====== Input records ======

theorem State.siteCheckCtrl_kept {q p} {a0 a1} (h1 : Kept q p a1) : Kept q p (State.siteCheckCtrl a0 a1) := by
  unfold State.siteCheckCtrl
  extract_lets +onlyGivenNames x0
  have k1 : Kept q p x0 := by
    unfold x0
    apply State.rwlWrite_kept
    exact h1
  clear_value x0
  extract_lets +onlyGivenNames x2
  have k3 : Kept q p x2 := by
    unfold x2
    refine kept_ite ?_ ?_
    · apply State.abortSite_kept
      exact k1
    · exact k1
  clear_value x2
  refine kept_ite ?_ ?_
  · apply State.siteStart_kept
    exact k3
  · exact k3

theorem State.siteCtrl_kept {q p} {a0 a1} (h1 : Kept q p a1) : Kept q p (State.siteCtrl a0 a1) := by
  unfold State.siteCtrl
  extract_lets +onlyGivenNames x0
  have k1 : Kept q p x0 := by
    unfold x0
    apply State.setReg_kept
    exact h1
  clear_value x0
  refine kept_ite ?_ ?_
  · refine kept_mk' (kept_comp ?_)
    exact k1
  · exact k1

theorem State.siteDone_kept {q p} {a0 a1 a2} (h2 : Kept q p a2) : Kept q p (State.siteDone a0 a1 a2) := by
  unfold State.siteDone
  extract_lets +onlyGivenNames x0
  clear_value x0
  extract_lets +onlyGivenNames x1
  clear_value x1
  extract_lets +onlyGivenNames x2
  clear_value x2
  extract_lets +onlyGivenNames x3
  clear_value x3
  extract_lets +onlyGivenNames x4
  have k5 : Kept q p x4 := by
    unfold x4
    split
    · refine kept_foldl_snd ?_ ?_
      · intro z9 z10 k11
        refine kept_pair_snd ?_
        apply State.hostWrite_kept
        exact k11
      · exact h2
    · exact h2
  clear_value x4
  extract_lets +onlyGivenNames x14
  have k15 : Kept q p x14 := by
    unfold x14
    apply State.setReg_kept
    apply State.setReg_kept
    apply State.setReg_kept
    exact k5
  clear_value x14
  extract_lets +onlyGivenNames x16
  have k17 : Kept q p x16 := by
    unfold x16
    apply State.setReg_kept
    exact k15
  clear_value x16
  extract_lets +onlyGivenNames x18
  clear_value x18
  extract_lets +onlyGivenNames x19
  have k20 : Kept q p x19 := by
    unfold x19
    refine kept_mk' (kept_comp ?_)
    exact k17
  clear_value x19
  apply State.orReg_kept
  apply State.clrReg_kept
  exact k20

theorem execSiteBiasEnable_kept {q p} {a0 a1 a2} (h2 : Kept q p a2) : KeptRes q p (execSiteBiasEnable a0 a1 a2) := by
  unfold execSiteBiasEnable
  refine keptRes_next ?_
  apply State.baseWrite_kept
  · intro z0 k1
    apply State.siteCtrl_kept
    exact k1
  · exact h2

theorem execSiteBiasFault_kept {q p} {a0 a1} (h1 : Kept q p a1) : KeptRes q p (execSiteBiasFault a0 a1) := by
  unfold execSiteBiasFault
  extract_lets +onlyGivenNames x0
  clear_value x0
  refine keptRes_ite ?_ ?_
  · refine keptRes_next ?_
    exact h1
  · extract_lets +onlyGivenNames x1
    clear_value x1
    extract_lets +onlyGivenNames x2
    have k3 : Kept q p x2 := by
      unfold x2
      refine kept_mk' (kept_comp ?_)
      exact h1
    clear_value x2
    refine keptRes_next ?_
    apply State.report_kept
    apply State.orReg_kept
    exact k3

theorem execSiteCheckDone_kept {q p} {a0 a1} (h1 : Kept q p a1) : KeptRes q p (execSiteCheckDone a0 a1) := by
  unfold execSiteCheckDone
  split
  · refine keptRes_next ?_
    apply State.siteDone_kept
    exact h1
  · refine keptRes_next ?_
    exact h1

======

• Activity:
Please output the lines of the listing above that fall in the stretch from the one with "refine keptRes_ite ?_ ?_" through the one with "apply State.siteDone_kept", exactly and only those.

• Solution for this exercise:
  refine keptRes_ite ?_ ?_
  · refine keptRes_next ?_
    exact h1
  · extract_lets +onlyGivenNames x1
    clear_value x1
    extract_lets +onlyGivenNames x2
    have k3 : Kept q p x2 := by
      unfold x2
      refine kept_mk' (kept_comp ?_)
      exact h1
    clear_value x2
    refine keptRes_next ?_
    apply State.report_kept
    apply State.orReg_kept
    exact k3

theorem execSiteCheckDone_kept {q p} {a0 a1} (h1 : Kept q p a1) : KeptRes q p (execSiteCheckDone a0 a1) := by
  unfold execSiteCheckDone
  split
  · refine keptRes_next ?_
    apply State.siteDone_kept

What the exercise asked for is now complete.